Faculty of Engineering, Universidad Andres Bello, Santiago 7550196, Chile.
Ph.D. Program in Health Sciences and Engineering, Universidad de Valparaiso, Valparaiso 2362735, Chile.
Sensors (Basel). 2023 Dec 25;24(1):119. doi: 10.3390/s24010119.
There is a significant risk of injury in sports and intense competition due to the demanding physical and psychological requirements. Hamstring strain injuries (HSIs) are the most prevalent type of injury among professional soccer players and are the leading cause of missed days in the sport. These injuries stem from a combination of factors, making it challenging to pinpoint the most crucial risk factors and their interactions, let alone find effective prevention strategies.

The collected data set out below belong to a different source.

/-- Settles O11: the two ends of a scan, with what its last fetch read. -/
theorem scanStopsInBounds : Obligations.ScanStopsInBounds := by
  intro s hf
  obtain ⟨t, ht, hend⟩ := scan_ended hf
  refine ⟨t, ht, ?_⟩
  change _ ∧ _ - _ ≤ s.tokenSize - _ ∧ (_ ∨ _ ∧ _ = max s.tokenSize _)
  rcases hend with ⟨r, u, b, hr, hlt, hfetch, hexec, hends⟩ | ⟨r, hr, hge, rfl⟩
  · obtain ⟨hcur, hfaults⟩ := fetch_exec_cursor hfetch hexec
    have hlow := hr.low
    have hsize := hr.tokenSize
    refine ⟨by omega, by omega, Or.inl ⟨hfaults.trans hr.faults, by omega,
      ⟨r, u, b, hr.same, hr.tmem, hr.par, hcur.symm, hfetch, hexec, hends⟩, fun hraced => ?_⟩⟩
    rw [hcur, Nat.add_sub_cancel, ← hr.tmem] at hraced ⊢
    rw [fetch_unraced hlt ((TokenMemory.isRaced_eq_false_iff _ _).mpr hraced)] at hfetch
    rwa [Option.some.inj (Prod.mk.inj hfetch).1]
  · have hhigh := hr.high
    have hlow := hr.low
    rw [hr.tokenSize] at hge
    rw [State.raise_snd]
    exact ⟨hlow, by omega, Or.inr ⟨State.raise_faults r _ hr.faults, by omega⟩⟩

end Sys2Proof.Machine
end

section
/-!
PROOFS. One sequencer tick by the sound state (spec/42_sound_sequencer.md R160 to R163, R167): nothing, a request, or one
count of a running duration.
-/

namespace Sys2Proof.Machine

theorem startDefaults_eq (s : State) : startDefaults s = { s with
    snd := { s.snd with tempo := 60, fadeDir := .off, fadeSpeed := 0, state := .idle } } := rfl

/-! ### By the sound state (42 R161 to R163) -/

theorem seqTick_quiet {s : State} (h : s.snd.state = .idle ∨ s.snd.state = .disabled) : seqTick s = .next s := by
  unfold seqTick
  rcases h with h | h <;> rw [h]

theorem seqTick_stopRequested {s : State} (h : s.snd.state = .stopRequested) : seqTick s = .next s.silence := by
  unfold seqTick
  rw [h]
  rfl

theorem seqTick_startRequested {s : State} (h : s.snd.state = .startRequested) :
    seqTick s = scan (startDefaults s) := by
  unfold seqTick
  rw [h]
  rfl

theorem seqTick_running {s : State} (h : s.snd.state = .playing ∨ s.snd.state = .paused) : seqTick s = countdown s := by
  unfold seqTick
  rcases h with h | h <;> rw [h]

/-- Settles O12: the sequencer tick of each state in which no duration runs. -/
theorem sequencerRequests : Obligations.SequencerRequests := fun s =>
  ⟨seqTick_quiet, fun h => by rw [seqTick_stopRequested h, silence_eq],
    fun h => by rw [seqTick_startRequested h, startDefaults_eq]⟩

/-! ### A running duration (42 R167) -/

theorem countSubtick_fadeTick (s : State) :
    countSubtick (fadeTick s) = { fadeTick s with snd := { s.snd with subtick := s.snd.subtick - 1 } } := by
  rw [countSubtick, fadeTick_snd]

theorem countUnit_fadeTick (s : State) : countUnit (countSubtick (fadeTick s)) =
    { fadeTick s with snd := { s.snd with subtick := s.snd.tempo, dur := s.snd.dur - 1 } } := by
  rw [countSubtick_fadeTick, countUnit]

section
variable {s : State} (hp : s.snd.state = .playing ∨ s.snd.state = .paused)
include hp

/-- While the sub-tick timer runs, the tick only counts it down. -/
theorem seqTick_timer (h : s.snd.subtick ≠ 1) :
    seqTick s = .next { fadeTick s with snd := { s.snd with subtick := s.snd.subtick - 1 } } := by
  rw [seqTick_running hp, ← countSubtick_fadeTick]
  rcases countdown_cases s with ⟨-, e⟩ | ⟨h0, -⟩ | ⟨h0, -⟩ | ⟨h0, -⟩
  · exact e
  all_goals exact absurd (sub_eq_zero.mp h0) h

/-- The last tick of the last unit scans on. -/
theorem seqTick_over (h : s.snd.subtick = 1) (hd : s.snd.dur = 1) :
    seqTick s = scan { fadeTick s with snd := { s.snd with subtick := s.snd.tempo, dur := 0 } } := by
  rw [seqTick_running hp]
  rcases countdown_cases s with ⟨h0, -⟩ | ⟨-, hz, e⟩ | ⟨-, h0, -⟩ | ⟨-, h0, -⟩
  · exact absurd (sub_eq_zero.mpr h) h0
  · rw [e, countUnit_fadeTick, hz]
  all_goals exact absurd (sub_eq_zero.mpr hd) h0

/-- The last tick of a unit that reaches the silence threshold stops the tone; the rest is counted in Paused. -/
theorem seqTick_cut (h : s.snd.subtick = 1) (hd : s.snd.dur ≠ 1) (ht : s.snd.dur - 1 = s.snd.thr) :
    seqTick s = .next { fadeTick s with
      snd := { s.snd with subtick := s.snd.tempo, dur := s.snd.dur - 1, state := .paused }
      out := { (fadeTick s).out with toneOn := false, events := (fadeTick s).out.events ++ [.toneOn false] } } := by
  rw [seqTick_running hp]
  rcases countdown_cases s with ⟨h0, -⟩ | ⟨-, h0, -⟩ | ⟨-, -, -, e⟩ | ⟨-, -, h0, -⟩
  · exact absurd (sub_eq_zero.mpr h) h0
  · exact absurd (sub_eq_zero.mp h0) hd
  · rw [e, countUnit_fadeTick]
    rfl
  · exact absurd ht h0

/-- The last tick of any other unit reloads the timer and counts the unit. -/
theorem seqTick_unit (h : s.snd.subtick = 1) (hd : s.snd.dur ≠ 1) (ht : s.snd.dur - 1 ≠ s.snd.thr) :
    seqTick s = .next { fadeTick s with
      snd := { s.snd with subtick := s.snd.tempo, dur := s.snd.dur - 1 } } := by
  rw [seqTick_running hp]
  rcases countdown_cases s with ⟨h0, -⟩ | ⟨-, h0, -⟩ | ⟨-, -, h0, -⟩ | ⟨-, -, -, e⟩
  · exact absurd (sub_eq_zero.mpr h) h0
  · exact absurd (sub_eq_zero.mp h0) hd
  · exact absurd h0 ht
  · rw [e, countUnit_fadeTick]

end

/-- Settles O13: the four outcomes of a count, by the timer, the duration and the threshold. -/
theorem countdownTick : Obligations.CountdownTick := fun _ hp =>
  ⟨rfl, seqTick_timer hp, seqTick_over hp, seqTick_cut hp, seqTick_unit hp⟩

end Sys2Proof.Machine
end

section
/-!
PROOFS. How long a note or a pause lasts and when its tone stops (spec/42_sound_sequencer.md R171), by induction over the
sequencer ticks after the token has run.
-/

namespace Sys2Proof.Machine

/-! ### Durations and half durations, in units (30 R84) -/

theorem durOf_toNat : ∀ d : BitVec 3, (durOf d).toNat = 64 / 2 ^ d.toNat := by decide

theorem durOf_half_toNat : ∀ d : BitVec 3, (durOf d / 2).toNat = 64 / 2 ^ d.toNat / 2 := by decide

/-! ### A duration that has begun, and its count -/

/-- A duration has just begun: the timer is full, and the tone is on in Playing and off in Paused. -/
structure Begun (s : State) : Prop where
  faults : s.faults = []
  dur : 1 ≤ s.snd.dur.toNat
  subtick : s.snd.subtick = s.snd.tempo
  tempo : 1 ≤ s.snd.tempo.toNat
  running : s.snd.state = .playing ∨ s.snd.state = .paused
  tone : s.out.toneOn = true ↔ s.snd.state = .playing

/-- The tone of the duration begun in `s` still sounds in its unit `q`: a note, and its threshold is not reached. -/
def SoundsAt (s : State) (q : Nat) : Prop :=
  s.snd.state = .playing ∧
    (1 ≤ s.snd.thr.toNat ∧ s.snd.thr.toNat < s.snd.dur.toNat → q < s.snd.dur.toNat - s.snd.thr.toNat)

/-- The state `m` sequencer ticks into unit `q` of the duration begun in `s`. -/
structure Counting (s : State) (q m : Nat) (t : State) : Prop where
  faults : t.faults = []
  cursor : t.snd.cursor = s.snd.cursor
  tempo : t.snd.tempo = s.snd.tempo
  thr : t.snd.thr = s.snd.thr
  dur : t.snd.dur.toNat + q = s.snd.dur.toNat
  subtick : t.snd.subtick.toNat + m = s.snd.tempo.toNat
  running : t.snd.state = .playing ∨ t.snd.state = .paused
  tone : t.out.toneOn = true ↔ SoundsAt s q
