/-- 60_exceptions.md R184 b, 40_control.md R90: a stopped core, at a jump to itself, changes nothing but the timers, which
have both reached 0 after 255 cycles. -/
def Obligations.JumpToSelfChangesOnlyTimers : Prop :=
  ∀ (n : Nat) (s : State), Stopped s →
    ∃ t, Host.Core.run Sys2Proof.core n s = .next t ∧ UnchangedBut [.timers] s t ∧
      t.dt.toNat = s.dt.toNat - n ∧ t.st.toNat = s.st.toNat - n ∧ (255 ≤ n → t.dt = 0 ∧ t.st = 0)

/-- 60_exceptions.md R170: `initialize` gives the reset state whatever the state was; the model's own counter of drawn bytes
goes on (log 5). -/
def Obligations.InitializeResetsEverything : Prop :=
  ∀ s : State, UnchangedBut [.draws] State.reset s.hostInit ∧ s.hostInit.draws = s.draws

/-- 60_exceptions.md R171 (decision D14, log 14): an image of at most 3584 bytes is stored from 0x200 and changes nothing
else; a longer one is rejected and changes nothing. -/
def Obligations.LoadProgramStoresOrRejects : Prop :=
  ∀ (image : List Byte) (s : State),
    (s.mem.wf = true → image.length ≤ 3584 → ∃ t, s.loadProgram image = some t ∧ UnchangedBut [.memory] s t ∧
      (∀ (j : Nat) (h : j < image.length), t.mem.read (0x200 + j) = image[j]) ∧
      ∀ a, a < 0x200 ∨ 0x200 + image.length ≤ a → t.mem.read a = s.mem.read a) ∧
    (image.length > 3584 → s.loadProgram image = none ∧ (HostOp.loadProgram image).apply s = s)

/-- 60_exceptions.md R173, R174: press and release set the level of their key and of no other, and ignore an index outside
0 to 15. -/
def Obligations.HostKeysSetOneLevel : Prop :=
  ∀ (i : Int) (s : State),
    (∀ k : KeyNum, i = (k.val : Int) → ∀ j,
      (s.pressKey i).keyDown j = (if j = k then true else s.keyDown j) ∧
      (s.releaseKey i).keyDown j = (if j = k then false else s.keyDown j)) ∧
    (i < 0 ∨ 15 < i → s.pressKey i = s ∧ s.releaseKey i = s)

/-- The table of 60_exceptions.md R179: each host operation changes only the parts that `hostMayWrite` lists for it. -/
def Obligations.HostOperationsWriteOnlyTheirParts : Prop :=
  ∀ (op : HostOp) (s : State), UnchangedBut (hostMayWrite op) s (op.apply s)
end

Recently, there has been growing recognition of the potential of tools provided by artificial intelligence (AI). However, current studies primarily concentrate on enhancing the performance of complex machine learning models, often overlooking their explanatory capabilities. Consequently, medical teams have difficulty interpreting these models and are hesitant to trust them fully. In light of this, there is an increasing need for advanced injury detection and prediction models that can aid doctors in diagnosing or detecting injuries earlier and with greater accuracy. Accordingly, this study aims to identify the biomarkers of muscle injuries in professional soccer players through biomechanical analysis, employing several ML algorithms such as decision tree (DT) methods, discriminant methods, logistic regression, naive Bayes, support vector machine (SVM), K-nearest neighbor (KNN), ensemble methods, boosted and bagged trees, artificial neural networks (ANNs), and XGBoost. In particular, XGBoost is also used to obtain the most important features. The findings highlight that the variables that most effectively differentiate the groups and could serve as reliable predictors for injury prevention are the maximum muscle strength of the hamstrings and the stiffness of the same muscle. With regard to the 35 techniques employed, a precision of up to 78% was achieved with XGBoost, indicating that by considering scientific evidence, suggestions based on various data sources, and expert opinions, it is possible to attain good precision, thus enhancing the reliability of the results for doctors and trainers. Furthermore, the obtained results strongly align with the existing literature, although further specific studies about this sport are necessary to draw a definitive conclusion.
在体育运动和激烈竞争中,由于对身体和心理的高要求,存在着很大的受伤风险。腘绳肌拉伤(HSI)是职业足球运动员中最常见的损伤类型,也是导致运动中缺训的主要原因。这些损伤源于多种因素的综合作用,使得确定最关键的风险因素及其相互作用变得极具挑战性,更不用说找到有效的预防策略了。最近,人们越来越认识到人工智能(AI)工具的潜力。然而,目前的研究主要集中在提高复杂机器学习模型的性能上,往往忽略了它们的解释能力。因此,医疗团队难以解释这些模型,也不愿意完全信任它们。鉴于此,人们越来越需要先进的损伤检测和预测模型,以帮助医生更早、更准确地诊断或检测到损伤。因此,本研究旨在通过生物力学分析,利用决策树(DT)方法、判别方法、逻辑回归、朴素贝叶斯、支持向量机(SVM)、K 近邻(KNN)、集成方法、提升和袋装树、人工神经网络(ANNs)和 XGBoost 等多种 ML 算法,确定职业足球运动员肌肉损伤的生物标志物。特别是,还使用 XGBoost 来获取最重要的特征。研究结果表明,区分各组最有效的变量,并且可以作为预防损伤的可靠预测指标的是腘绳肌的最大肌肉力量和相同肌肉的硬度。对于所使用的 35 种技术,XGBoost 的准确率高达 78%,这表明通过考虑科学证据、基于各种数据源的建议以及专家意见,有可能达到较高的准确率,从而提高结果的可靠性,让医生和教练受益。此外,所获得的结果与现有文献高度一致,尽管需要进一步针对这项运动进行具体研究才能得出明确的结论。